== PROBLEM TO SOLVE ==
The entries that follow include a run beginning at the line with "s t) (hdraws" and ending at the line with "theorem State.raise_onlyChanges (s"; restate that run word for word and leave the rest out.
■ ■ ■ ■ ■
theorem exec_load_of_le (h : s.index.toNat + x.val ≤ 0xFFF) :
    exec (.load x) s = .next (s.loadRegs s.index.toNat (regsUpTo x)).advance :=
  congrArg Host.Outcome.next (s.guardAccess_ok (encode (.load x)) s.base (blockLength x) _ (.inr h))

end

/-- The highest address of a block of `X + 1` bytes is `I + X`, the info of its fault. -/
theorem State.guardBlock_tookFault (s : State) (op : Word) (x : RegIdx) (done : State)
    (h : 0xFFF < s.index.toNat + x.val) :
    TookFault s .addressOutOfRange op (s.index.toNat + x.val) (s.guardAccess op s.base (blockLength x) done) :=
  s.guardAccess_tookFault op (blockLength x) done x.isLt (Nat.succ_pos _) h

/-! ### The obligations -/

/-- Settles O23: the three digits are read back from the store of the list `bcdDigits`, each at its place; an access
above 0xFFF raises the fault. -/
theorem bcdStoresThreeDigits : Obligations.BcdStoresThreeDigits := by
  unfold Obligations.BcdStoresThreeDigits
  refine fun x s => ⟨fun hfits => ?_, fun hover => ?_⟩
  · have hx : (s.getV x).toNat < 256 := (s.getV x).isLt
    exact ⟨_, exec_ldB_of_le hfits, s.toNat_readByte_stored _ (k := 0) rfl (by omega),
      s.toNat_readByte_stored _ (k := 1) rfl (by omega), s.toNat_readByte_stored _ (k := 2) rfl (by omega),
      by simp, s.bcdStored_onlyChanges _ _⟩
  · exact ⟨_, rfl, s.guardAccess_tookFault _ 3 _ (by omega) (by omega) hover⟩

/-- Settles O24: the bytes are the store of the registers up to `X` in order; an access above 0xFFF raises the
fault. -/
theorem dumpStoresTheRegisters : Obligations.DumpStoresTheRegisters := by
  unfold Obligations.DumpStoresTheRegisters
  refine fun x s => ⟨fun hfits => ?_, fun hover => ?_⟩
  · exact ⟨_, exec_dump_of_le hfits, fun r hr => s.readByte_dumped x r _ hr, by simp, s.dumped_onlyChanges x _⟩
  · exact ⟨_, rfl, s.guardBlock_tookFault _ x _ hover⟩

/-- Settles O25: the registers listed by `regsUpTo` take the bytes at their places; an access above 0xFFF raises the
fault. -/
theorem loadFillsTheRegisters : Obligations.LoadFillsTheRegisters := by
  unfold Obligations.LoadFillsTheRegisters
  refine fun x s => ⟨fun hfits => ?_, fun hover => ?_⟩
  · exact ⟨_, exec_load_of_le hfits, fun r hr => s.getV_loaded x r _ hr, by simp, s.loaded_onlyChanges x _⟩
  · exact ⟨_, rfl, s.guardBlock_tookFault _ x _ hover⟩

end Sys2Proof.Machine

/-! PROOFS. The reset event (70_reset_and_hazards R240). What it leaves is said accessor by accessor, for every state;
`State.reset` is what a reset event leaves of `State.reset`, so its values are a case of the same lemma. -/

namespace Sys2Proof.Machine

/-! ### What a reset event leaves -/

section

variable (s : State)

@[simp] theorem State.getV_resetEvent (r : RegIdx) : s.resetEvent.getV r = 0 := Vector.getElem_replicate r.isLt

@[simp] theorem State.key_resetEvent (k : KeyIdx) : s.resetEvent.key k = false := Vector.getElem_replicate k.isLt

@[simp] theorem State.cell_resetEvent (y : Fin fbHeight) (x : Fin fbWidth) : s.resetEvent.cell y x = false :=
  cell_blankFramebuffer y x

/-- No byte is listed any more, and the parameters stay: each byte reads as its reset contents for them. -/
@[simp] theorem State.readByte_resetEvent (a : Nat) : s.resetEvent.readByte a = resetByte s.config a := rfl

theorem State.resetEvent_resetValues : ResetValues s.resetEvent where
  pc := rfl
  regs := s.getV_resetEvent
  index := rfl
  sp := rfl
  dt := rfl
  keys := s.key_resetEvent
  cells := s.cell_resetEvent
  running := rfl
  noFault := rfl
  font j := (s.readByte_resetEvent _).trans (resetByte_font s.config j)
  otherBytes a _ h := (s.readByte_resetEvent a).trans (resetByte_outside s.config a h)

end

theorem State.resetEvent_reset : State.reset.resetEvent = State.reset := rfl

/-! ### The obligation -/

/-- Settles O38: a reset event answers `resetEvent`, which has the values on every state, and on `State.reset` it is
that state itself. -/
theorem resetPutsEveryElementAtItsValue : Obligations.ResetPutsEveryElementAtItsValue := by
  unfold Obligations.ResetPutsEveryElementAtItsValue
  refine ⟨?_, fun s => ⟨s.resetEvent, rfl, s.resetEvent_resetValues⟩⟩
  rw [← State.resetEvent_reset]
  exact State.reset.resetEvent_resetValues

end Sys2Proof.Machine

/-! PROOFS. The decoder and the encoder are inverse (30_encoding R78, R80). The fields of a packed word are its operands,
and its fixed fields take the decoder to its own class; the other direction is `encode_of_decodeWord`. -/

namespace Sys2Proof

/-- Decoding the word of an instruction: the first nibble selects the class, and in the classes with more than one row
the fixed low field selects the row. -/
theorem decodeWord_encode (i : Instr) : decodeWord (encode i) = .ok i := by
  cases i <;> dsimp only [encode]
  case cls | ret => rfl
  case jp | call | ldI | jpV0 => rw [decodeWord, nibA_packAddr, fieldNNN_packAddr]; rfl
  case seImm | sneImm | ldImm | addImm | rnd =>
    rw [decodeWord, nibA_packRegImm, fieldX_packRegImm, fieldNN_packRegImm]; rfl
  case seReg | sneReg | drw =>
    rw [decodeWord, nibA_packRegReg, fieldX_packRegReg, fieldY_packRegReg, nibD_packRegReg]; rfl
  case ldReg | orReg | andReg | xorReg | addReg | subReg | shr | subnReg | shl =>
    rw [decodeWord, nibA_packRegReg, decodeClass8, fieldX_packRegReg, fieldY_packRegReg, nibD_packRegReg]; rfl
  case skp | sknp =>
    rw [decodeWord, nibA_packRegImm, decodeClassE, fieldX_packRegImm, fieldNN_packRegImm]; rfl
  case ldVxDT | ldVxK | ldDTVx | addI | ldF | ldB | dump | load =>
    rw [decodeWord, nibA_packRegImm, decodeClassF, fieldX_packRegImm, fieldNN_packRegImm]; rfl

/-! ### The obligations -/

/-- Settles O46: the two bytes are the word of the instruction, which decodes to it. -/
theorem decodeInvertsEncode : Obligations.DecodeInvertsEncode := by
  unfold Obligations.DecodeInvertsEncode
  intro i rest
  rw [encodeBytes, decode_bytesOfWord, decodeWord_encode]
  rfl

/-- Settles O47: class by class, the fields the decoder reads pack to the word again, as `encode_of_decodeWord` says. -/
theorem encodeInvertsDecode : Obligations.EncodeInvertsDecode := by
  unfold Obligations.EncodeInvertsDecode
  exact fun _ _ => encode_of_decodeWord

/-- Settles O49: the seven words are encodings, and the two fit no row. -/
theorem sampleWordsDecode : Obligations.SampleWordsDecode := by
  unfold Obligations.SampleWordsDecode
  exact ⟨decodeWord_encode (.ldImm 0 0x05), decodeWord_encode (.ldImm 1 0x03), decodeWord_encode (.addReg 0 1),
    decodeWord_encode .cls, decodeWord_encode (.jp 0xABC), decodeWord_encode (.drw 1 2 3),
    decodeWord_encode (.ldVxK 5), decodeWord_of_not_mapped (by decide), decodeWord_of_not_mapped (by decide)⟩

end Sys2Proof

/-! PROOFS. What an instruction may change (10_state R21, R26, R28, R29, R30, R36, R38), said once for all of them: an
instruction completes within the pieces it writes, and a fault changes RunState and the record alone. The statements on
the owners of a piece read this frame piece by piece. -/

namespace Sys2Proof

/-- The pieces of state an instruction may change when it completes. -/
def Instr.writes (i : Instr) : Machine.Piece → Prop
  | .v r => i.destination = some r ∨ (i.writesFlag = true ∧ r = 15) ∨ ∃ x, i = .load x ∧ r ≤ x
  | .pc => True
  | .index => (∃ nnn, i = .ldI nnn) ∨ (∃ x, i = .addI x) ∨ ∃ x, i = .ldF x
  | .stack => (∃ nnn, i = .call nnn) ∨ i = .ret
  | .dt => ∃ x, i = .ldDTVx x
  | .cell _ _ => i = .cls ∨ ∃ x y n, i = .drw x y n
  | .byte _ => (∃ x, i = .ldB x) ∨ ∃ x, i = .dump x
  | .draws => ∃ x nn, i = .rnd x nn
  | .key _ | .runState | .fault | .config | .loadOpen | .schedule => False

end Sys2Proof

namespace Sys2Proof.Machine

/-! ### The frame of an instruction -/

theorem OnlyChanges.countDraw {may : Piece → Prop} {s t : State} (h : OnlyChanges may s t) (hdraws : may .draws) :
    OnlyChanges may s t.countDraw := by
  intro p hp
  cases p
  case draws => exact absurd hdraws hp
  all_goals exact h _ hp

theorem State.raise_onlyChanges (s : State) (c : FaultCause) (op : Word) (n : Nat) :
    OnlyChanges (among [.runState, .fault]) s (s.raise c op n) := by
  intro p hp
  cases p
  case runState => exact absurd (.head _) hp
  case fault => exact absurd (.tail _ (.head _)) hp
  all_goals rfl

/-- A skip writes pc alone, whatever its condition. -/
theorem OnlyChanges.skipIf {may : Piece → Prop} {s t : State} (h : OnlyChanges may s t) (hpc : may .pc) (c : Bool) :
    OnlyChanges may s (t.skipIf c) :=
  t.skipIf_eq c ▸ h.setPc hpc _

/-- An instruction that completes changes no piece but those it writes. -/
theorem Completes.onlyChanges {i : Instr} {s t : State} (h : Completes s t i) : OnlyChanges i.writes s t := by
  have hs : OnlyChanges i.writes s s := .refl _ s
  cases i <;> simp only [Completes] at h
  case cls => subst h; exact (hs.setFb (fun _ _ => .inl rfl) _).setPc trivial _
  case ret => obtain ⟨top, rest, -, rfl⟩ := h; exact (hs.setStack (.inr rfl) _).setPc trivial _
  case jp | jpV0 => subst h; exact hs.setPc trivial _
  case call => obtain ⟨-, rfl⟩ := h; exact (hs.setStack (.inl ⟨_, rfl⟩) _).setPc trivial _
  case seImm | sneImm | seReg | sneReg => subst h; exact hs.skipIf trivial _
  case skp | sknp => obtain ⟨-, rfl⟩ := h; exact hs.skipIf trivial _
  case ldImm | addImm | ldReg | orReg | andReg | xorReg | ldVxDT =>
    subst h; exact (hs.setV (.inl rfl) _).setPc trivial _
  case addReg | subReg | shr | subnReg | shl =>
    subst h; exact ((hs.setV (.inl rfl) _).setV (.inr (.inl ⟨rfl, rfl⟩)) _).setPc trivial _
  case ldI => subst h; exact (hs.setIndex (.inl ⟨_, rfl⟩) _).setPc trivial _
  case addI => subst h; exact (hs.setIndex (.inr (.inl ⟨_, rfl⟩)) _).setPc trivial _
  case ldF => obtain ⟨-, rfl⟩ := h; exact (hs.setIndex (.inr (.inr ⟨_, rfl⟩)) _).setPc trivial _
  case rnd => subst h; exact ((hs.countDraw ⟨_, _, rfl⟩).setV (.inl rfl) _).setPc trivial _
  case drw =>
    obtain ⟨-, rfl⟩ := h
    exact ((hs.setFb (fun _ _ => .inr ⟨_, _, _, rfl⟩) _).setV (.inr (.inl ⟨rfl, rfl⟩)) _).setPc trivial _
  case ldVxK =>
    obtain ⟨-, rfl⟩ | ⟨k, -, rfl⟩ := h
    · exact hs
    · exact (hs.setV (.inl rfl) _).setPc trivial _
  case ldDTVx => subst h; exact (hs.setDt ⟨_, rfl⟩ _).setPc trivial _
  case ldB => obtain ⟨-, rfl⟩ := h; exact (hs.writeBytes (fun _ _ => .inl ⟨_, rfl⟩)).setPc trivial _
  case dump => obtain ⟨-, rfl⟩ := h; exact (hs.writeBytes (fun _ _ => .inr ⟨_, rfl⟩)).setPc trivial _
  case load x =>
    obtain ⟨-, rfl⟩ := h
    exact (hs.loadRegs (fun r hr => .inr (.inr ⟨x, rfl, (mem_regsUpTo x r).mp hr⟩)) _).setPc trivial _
■ ■ ■ ■ ■
== REPLY TO THE EXERCISE ==
theorem OnlyChanges.countDraw {may : Piece → Prop} {s t : State} (h : OnlyChanges may s t) (hdraws : may .draws) :
    OnlyChanges may s t.countDraw := by
  intro p hp
  cases p
  case draws => exact absurd hdraws hp
  all_goals exact h _ hp

theorem State.raise_onlyChanges (s : State) (c : FaultCause) (op : Word) (n : Nat) :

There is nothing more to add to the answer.